Le proteste sono partite dopo l’annuncio, da parte del presidente Vladimir Putin, di una “mobilitazione parziale” dei civili per combattere in Ucraina.

 

#Breaking: Protests against military mobilization in St Petersburg, Moscow, Yekaterinburg and many other Russian cities tonight.#RussianArmy #Russia #Usa #UK #mobilization #UN #EU #Internationalleaks #Breaking pic.twitter.com/yTgDxgiAdh

— International Leaks (@Internl_Leaks)
September 21, 2022

 

Video diffusi sui social network mostrano le strade di Mosca percorse da numerosi manifestanti. Le stime sugli arresti sono del gruppo di monitoraggio OVD-Info e documentano 1.332 persone arrestate in 38 città diverse attraverso il Paese dopo il discorso alla nazione che il presidente ha diffuso stamattina.

Si tratta delle manifestazioni più imponenti da quelle dello scorso febbraio, dopo l’inizio dell’intervento russo in Ucraina.

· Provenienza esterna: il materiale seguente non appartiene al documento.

/-! ### The commands -/

/-- SEED (rule R60): in every state, valid or not, the accumulator becomes `computed(v)`, the response is OK with data 0, and
nothing else changes; a READ then answers `v` with status OK, zero included, where one on an unset accumulator answers
ERR_UNSET; the bytes absorbed next give `crc_update(v, B)`, and zero bytes change nothing from `0xFFFFFFFF`. Its words are
`0x1 ‖ v`, all of them legal. The clauses on absorbed bytes are about the one instruction UPDS (rule R66), which is the
model's choice (log entry 8). -/
def Obligations.SeedLoadsAccumulator : Prop :=
  (∀ (v : Word) (s : State),
    exec (.seed v) s = .next { s with acc := some v, responses := s.responses ++ [0x000000000#36] }
    ∧ exec .read { s with acc := some v } = .next { s with acc := some v, responses := s.responses ++ [0x0#4 ++ v] }
    ∧ exec .read { s with acc := none } = .next { s with acc := none, responses := s.responses ++ [0x100000000#36] })
  ∧ (∀ (v : Word) (buf : List Byte) (s : State),
    exec (.upds buf) { s with acc := some v }
      = .next { s with acc := some (crcUpdate blockConfig v buf),
                       responses := s.responses ++ List.replicate buf.length 0x000000000#36 })
  ∧ (∀ (n : Nat) (s : State),
    exec (.upds (List.replicate n 0x00#8)) { s with acc := some 0xFFFFFFFF#32 }
      = .next { s with acc := some 0xFFFFFFFF#32, responses := s.responses ++ List.replicate n 0x000000000#36 })
  ∧ ∀ v : Word, encode (.seed v) = [0x1#4 ++ v] ∧ decode (0x1#4 ++ v) = .instr (.seed v)

/-- CLR (rule R61): in every state the accumulator becomes `unset`, the response is OK with data 0, and nothing else changes;
a READ after it answers ERR_UNSET and a STAT 0. Its word is `0x5_00000000` and no other. -/
def Obligations.ClrUnsetsAccumulator : Prop :=
  (∀ s : State,
    exec .clr s = .next { s with acc := none, responses := s.responses ++ [0x000000000#36] }
    ∧ exec .read { s with acc := none } = .next { s with acc := none, responses := s.responses ++ [0x100000000#36] }
    ∧ exec .stat { s with acc := none } = .next { s with acc := none, responses := s.responses ++ [0x000000000#36] })
  ∧ encode .clr = [0x500000000#36]
  ∧ ∀ w : CommandWord, decode w = .instr .clr ↔ w = 0x500000000#36

/-- INIT (rule R62): SEED of zero, in every state; it has no encoding of its own and a decoder seeing its word reports
`SEED(0)`. -/
def Obligations.InitIsSeedOfZero : Prop :=
  (∀ s : State, exec .init s = .next { s with acc := some 0x00000000#32, responses := s.responses ++ [0x000000000#36] })
  ∧ encode .init = [0x100000000#36]
  ∧ decode 0x100000000#36 = .instr (.seed 0x00000000#32)
  ∧ ∀ w : CommandWord, decode w ≠ .instr .init

/-- UPD (rule R65): on a valid accumulator one byte is absorbed by `crc_byte` and the response is OK with data 0; on an unset
one the response is ERR_UNSET and the accumulator stays unset; nothing else changes. Its words are `0x2_000000<b>` and no
others. The rule's corner cases: a zero byte changes every value but `0xFFFFFFFF`; a stray bit absorbs nothing and poisons;
the printed values. -/
def Obligations.UpdAbsorbsOneByte : Prop :=
  (∀ (b : Byte) (s : State) (v : Word),
    exec (.upd b) { s with acc := some v }
      = .next { s with acc := some (crcByte blockConfig v b), responses := s.responses ++ [0x000000000#36] })
  ∧ (∀ (b : Byte) (s : State),
    exec (.upd b) { s with acc := none }
      = .next { s with acc := none, responses := s.responses ++ [0x100000000#36] })
  ∧ (∀ b : Byte, encode (.upd b) = [0x2#4 ++ (0#24 ++ b)])
  ∧ (∀ (w : CommandWord) (b : Byte), decode w = .instr (.upd b) ↔ w = 0x2#4 ++ (0#24 ++ b))
  ∧ (∀ v : Word, crcByte blockConfig v 0x00#8 = v ↔ v = 0xFFFFFFFF#32)
  ∧ (∀ (s : State) (rest : List CommandWord),
    step { s with rst := false, commands := 0x200000131#36 :: rest }
      = .next { s with acc := none, rst := false, commands := rest, responses := s.responses ++ [0x200000000#36] })
  ∧ crcByte blockConfig 0x00000000#32 0x31#8 = 0x83DCEFB7#32
  ∧ crcByte blockConfig 0x00000000#32 0x00#8 = 0xD202EF8D#32
  ∧ crcUpdate blockConfig 0x00000000#32 [0x9D#8, 0x0A#8, 0xD9#8, 0x6D#8] = 0x00000000#32
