/-- Twice as many steps keep no more values: if `2n` steps keep `r`, then `n` steps keep the difference that `n` steps make
to it. -/
theorem stepBit_iterate_double_fixes_only_zero {n : Nat} (hn : ∀ r : Word, (stepBit blockConfig)^[n] r = r → r = 0#32)
    (r : Word) (h : (stepBit blockConfig)^[n + n] r = r) : r = 0#32 := by
  rw [Function.iterate_add_apply] at h
  have hdiff : (stepBit blockConfig)^[n] ((stepBit blockConfig)^[n] r ^^^ r) = (stepBit blockConfig)^[n] r ^^^ r := by
    rw [stepBit_iterate_xor, h, BitVec.xor_comm]
  exact hn r (BitVec.xor_eq_zero_iff.1 (hn _ hdiff))

theorem eq_zero_of_stepBit_iterate_eight_eq_self (r : Word) : (stepBit blockConfig)^[8] r = r → r = 0#32 :=
  have one : ∀ r : Word, (stepBit blockConfig)^[1] r = r → r = 0#32 := fun _ => eq_zero_of_stepBit_eq_self
  have two := stepBit_iterate_double_fixes_only_zero one
  have four := stepBit_iterate_double_fixes_only_zero two
  stepBit_iterate_double_fixes_only_zero four r

/-- A zero byte keeps exactly the checksum whose register is 0 (rule R65). -/
theorem crcByte_zero_eq_self_iff (v : Word) : crcByte blockConfig v 0x00#8 = v ↔ v = 0xFFFFFFFF#32 := by
  constructor
  · intro h
    have hsteps : (stepBit blockConfig)^[8] (v ^^^ 0xFFFFFFFF#32) = v ^^^ 0xFFFFFFFF#32 :=
      calc (stepBit blockConfig)^[8] (v ^^^ 0xFFFFFFFF#32)
          = rawByte blockConfig (v ^^^ 0xFFFFFFFF#32) 0x00#8 := by
            rw [rawByte_block]; exact congrArg _ BitVec.xor_zero.symm
        _ = crcByte blockConfig v 0x00#8 ^^^ 0xFFFFFFFF#32 := (xor_cancel_right _ _).symm
        _ = v ^^^ 0xFFFFFFFF#32 := by rw [h]
    exact BitVec.xor_eq_zero_iff.1 (eq_zero_of_stepBit_iterate_eight_eq_self _ hsteps)
  · rintro rfl
    exact zeroBytesAndAllOnesSeed.1 1

/-! ### The words of UPD (rules R32, R33) -/

/-- The 24 reserved bits written out. -/
theorem zextByte_eq_append (b : Byte) : zextByte b = 0#24 ++ b :=
  calc zextByte b = zextByte b ^^^ (0#24).setWidth 32 <<< 8 := BitVec.xor_zero.symm
    _ = (0#24 ++ b).setWidth 32 := (setWidth_append_byte 0#24 b).symm
    _ = 0#24 ++ b := BitVec.setWidth_eq _

theorem encode_upd (b : Byte) : encode (.upd b) = [0x2#4 ++ (0#24 ++ b)] := by
  rw [encode, zextByte_eq_append]
  rfl

theorem encode_upds (bs : List Byte) : encode (.upds bs) = bs.map fun b => 0x2#4 ++ (0#24 ++ b) := by
  simp only [encode, zextByte_eq_append]
  rfl

theorem decode_eq_upd_iff (w : CommandWord) (b : Byte) : decode w = .instr (.upd b) ↔ w = 0x2#4 ++ (0#24 ++ b) := by
  have hwf : WellFormed (.upd b) := rfl
  have hself : expand (.upd b) = [.upd b] := rfl
  rw [decode_eq_instr_iff, encode_upd, List.singleton_inj, and_iff_left hself, and_iff_right hwf, eq_comm]

/-- UPDS stands for UPDs, and what a word decodes to stands for itself (rule R66). -/
theorem decode_ne_upds (w : CommandWord) (bs : List Byte) : decode w ≠ .instr (.upds bs) := by
  intro h
  obtain ⟨-, -, hself⟩ := decode_eq_instr_iff.1 h
  have hmem : Instr.upds bs ∈ expand (.upds bs) := by
    rw [hself]
    exact List.mem_singleton_self _
  obtain ⟨b, -, hupd⟩ := List.mem_map.1 (show Instr.upds bs ∈ bs.map Instr.upd from hmem)
  cases hupd

/-! ### What the two commands do, in every state -/

/-- `UPD b` on `computed(v)` (rule R65). -/
theorem exec_upd_computed (b : Byte) (s : State) (v : Word) :
    exec (.upd b) { s with acc := some v }
      = .next { s with acc := some (crcByte blockConfig v b), responses := s.responses ++ [0x000000000#36] } :=
  exec_eq (.upd b) { s with acc := some v }

/-- `UPD b` on `unset` (rules R65, R91). -/
theorem exec_upd_unset (b : Byte) (s : State) :
    exec (.upd b) { s with acc := none }
      = .next { s with acc := none, responses := s.responses ++ [0x100000000#36] } :=
  exec_eq (.upd b) { s with acc := none }

/-- `UPDS` on `unset` (rules R66, R91). -/
theorem exec_upds_unset (bs : List Byte) (s : State) :
    exec (.upds bs) { s with acc := none }
      = .next { s with acc := none, responses := s.responses ++ List.replicate bs.length 0x100000000#36 } :=
  congrArg Host.Outcome.next (foldl_absorb_eq bs { s with acc := none })

/-- A split `UPDS` runs on from where its first part ends (rule R66). -/
theorem exec_upds_append {as : List Byte} {s t : State} (h : exec (.upds as) s = .next t) (bs : List Byte) :
    exec (.upds (as ++ bs)) s = exec (.upds bs) t := by
  have hfirst : as.foldl State.absorb s = t := Host.Outcome.next.inj h
  rw [← hfirst]
  exact congrArg Host.Outcome.next List.foldl_append

/-- A word that the decoder rejects poisons, and it absorbs nothing (rules R92, R96). -/
theorem step_of_reject {w : CommandWord} {why : Rejection} (h : decode w = .reject why) (acc : Option Word)
    (rest : List CommandWord) (rs : List ResponseWord) :
    step ⟨acc, false, w :: rest, rs⟩ = .next ⟨none, false, rest, rs ++ [0x200000000#36]⟩ := by
  rw [step_word, accAfterWord_of_reject h, answerToWord_of_reject h]

/-! ### The statements of the family -/

/-- Settles O9: the printed values are evaluated; the word with a stray bit is one that the decoder rejects. -/
theorem updAbsorbsOneByte : Obligations.UpdAbsorbsOneByte := by
  have hstray : decode 0x200000131#36 = .reject .updReservedBits := by decide
  exact ⟨exec_upd_computed, exec_upd_unset, encode_upd, decode_eq_upd_iff, crcByte_zero_eq_self_iff,
    fun s rest => step_of_reject hstray s.acc rest s.responses, by decide +kernel, by decide +kernel, by decide +kernel⟩

/-- Settles O10: the buffer is absorbed as one fold, which the accumulator's validity runs through unchanged. -/
theorem updsAbsorbsBuffer : Obligations.UpdsAbsorbsBuffer :=
  ⟨fun bs s c => exec_upds_computed c bs s, exec_upds_unset, fun _ bs _ _ h => exec_upds_append h bs, encode_upds,
    decode_ne_upds, by decide +kernel⟩

end Sys2Proof.Machine
end

section
/-! SUPPORT. The commands that observe the accumulator (43_observe.md): READ and STAT. Both leave it as it is; only READ
needs it valid. -/

namespace Sys2Proof.Machine

/-- `STAT` on `computed(v)` (rule R71). -/
theorem exec_stat_computed (v : Word) (s : State) :
    exec .stat { s with acc := some v }
      = .next { s with acc := some v, responses := s.responses ++ [0x000000001#36] } := by
  have hstatus : State.statusWord { s with acc := some v } = 0x00000001#32 := statusWord_of_some rfl
  rw [exec, execStat, hstatus, State.respond, mkResponse_ok_one]

/-- An instruction with one encoding, and no pseudo-instruction, is the answer for that word and no other (rules R32, R39). -/
theorem decode_eq_instr_iff_eq_word {i : Instr} {v : CommandWord} (hwf : WellFormed i) (hword : encode i = [v])
    (hself : expand i = [i]) (w : CommandWord) : decode w = .instr i ↔ w = v := by
  rw [decode_eq_instr_iff, hword, List.singleton_inj, and_iff_left hself, and_iff_right hwf, eq_comm]

/-! ### The statements of the family -/

/-- Settles O11: the two accumulator cases, and the one word of the row. -/
theorem readReturnsChecksum : Obligations.ReadReturnsChecksum :=
  have hword : encode .read = [0x300000000#36] := rfl
  ⟨fun s v => ⟨exec_read_computed v s, exec_read_unset s⟩, hword, decode_eq_instr_iff_eq_word rfl hword rfl⟩

/-- Settles O12: the status word answers in both accumulator cases, and the row has one word. -/
theorem statReturnsValid : Obligations.StatReturnsValid :=
  have hword : encode .stat = [0x400000000#36] := rfl
  ⟨fun s v => ⟨exec_stat_computed v s, exec_stat_unset s⟩, hword, decode_eq_instr_iff_eq_word rfl hword rfl⟩

end Sys2Proof.Machine
end

section
/-! SUPPORT. The synchronous host on the idle block (44_host_sequences.md): a run is the answers to its words and the
accumulator they leave, so what the host sees is a computation on lists of words. A stream kept in the block (form (a) of rule
R76) is one call, and a row of calls (form (b)) is one fold. -/

namespace Sys2Proof.Machine

/-! ### The words of one instruction, and words after words -/

@[simp] theorem accAfterWords_append (acc : Option Word) (ws vs : List CommandWord) :
    accAfterWords acc (ws ++ vs) = accAfterWords (accAfterWords acc ws) vs := List.foldl_append

@[simp] theorem answersToWords_append (acc : Option Word) (ws vs : List CommandWord) :
    answersToWords acc (ws ++ vs) = answersToWords acc ws ++ answersToWords (accAfterWords acc ws) vs := by
  induction ws generalizing acc with
  | nil => rfl
  | cons w ws ih =>
    rw [List.cons_append, answersToWords_cons, answersToWords_cons, accAfterWords_cons, ih, List.cons_append]

@[simp] theorem accAfterWords_seed (acc : Option Word) (v : Word) : accAfterWords acc (encode (.seed v)) = some v :=
  accAfterWord_of_instr (decode_seedWord v) acc

@[simp] theorem answersToWords_seed (acc : Option Word) (v : Word) :
    answersToWords acc (encode (.seed v)) = [0x000000000#36] :=
  congrArg (fun r => [r]) (answerToWord_of_instr (decode_seedWord v) acc)

@[simp] theorem accAfterWords_read (acc : Option Word) : accAfterWords acc (encode .read) = acc :=
  accAfterWord_of_instr decode_readWord acc

@[simp] theorem answersToWords_read (v : Word) : answersToWords (some v) (encode .read) = [0x0#4 ++ v] :=
  congrArg (fun r => [r]) (answerToWord_of_instr decode_readWord (some v))

@[simp] theorem accAfterWords_clr (acc : Option Word) : accAfterWords acc (encode .clr) = none :=
  accAfterWord_of_instr decode_clrWord acc

@[simp] theorem accAfterWords_upds (v : Word) (bs : List Byte) :
    accAfterWords (some v) (encode (.upds bs)) = some (crcUpdate blockConfig v bs) := by
  induction bs generalizing v with
  | nil => rfl
  | cons b bs ih =>
    have hacc : accAfterWord (some v) (mkCommand 0x2#4 (zextByte b)) = some (crcByte blockConfig v b) :=
      accAfterWord_of_instr (decode_updWord b) (some v)
    exact (congrArg (accAfterWords · (encode (.upds bs))) hacc).trans (ih _)

@[simp] theorem answersToWords_upds (v : Word) (bs : List Byte) :
    answersToWords (some v) (encode (.upds bs)) = List.replicate bs.length 0x000000000#36 := by
  induction bs generalizing v with
  | nil => rfl
  | cons b bs ih =>
    have hacc : accAfterWord (some v) (mkCommand 0x2#4 (zextByte b)) = some (crcByte blockConfig v b) :=
      accAfterWord_of_instr (decode_updWord b) (some v)
    have hanswer : answerToWord (some v) (mkCommand 0x2#4 (zextByte b)) = 0x000000000#36 :=
      answerToWord_of_instr (decode_updWord b) (some v)
    rw [show encode (.upds (b :: bs)) = mkCommand 0x2#4 (zextByte b) :: encode (.upds bs) from rfl, answersToWords_cons,
      hacc, hanswer, ih]
    rfl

Secondo i giornalisti di AFP a Mosca, almeno 50 persone sono state fermate dalla polizia in assetto anti-sommossa nella principale strada dello shopping.

A San Pietroburgo i reporter hanno visto la polizia circondare un piccolo gruppo di manifestanti e arrestarli uno per volta trasportandoli in un bus. I manifestanti gridano “no alla mobilitazione”. 

Fonte: Agi.it

Di Antonio Signoriello

Sono Antonio Signoriello, Blogger ed Esploratore di notizie in rete. "Il blogger è una persona che si occupa di un blog perché qualcuno glielo chiede oppure, ed aggiungerei che sfortunatamente è il caso più frequente, perché nessuno glielo chiede" (Nonciclopedia)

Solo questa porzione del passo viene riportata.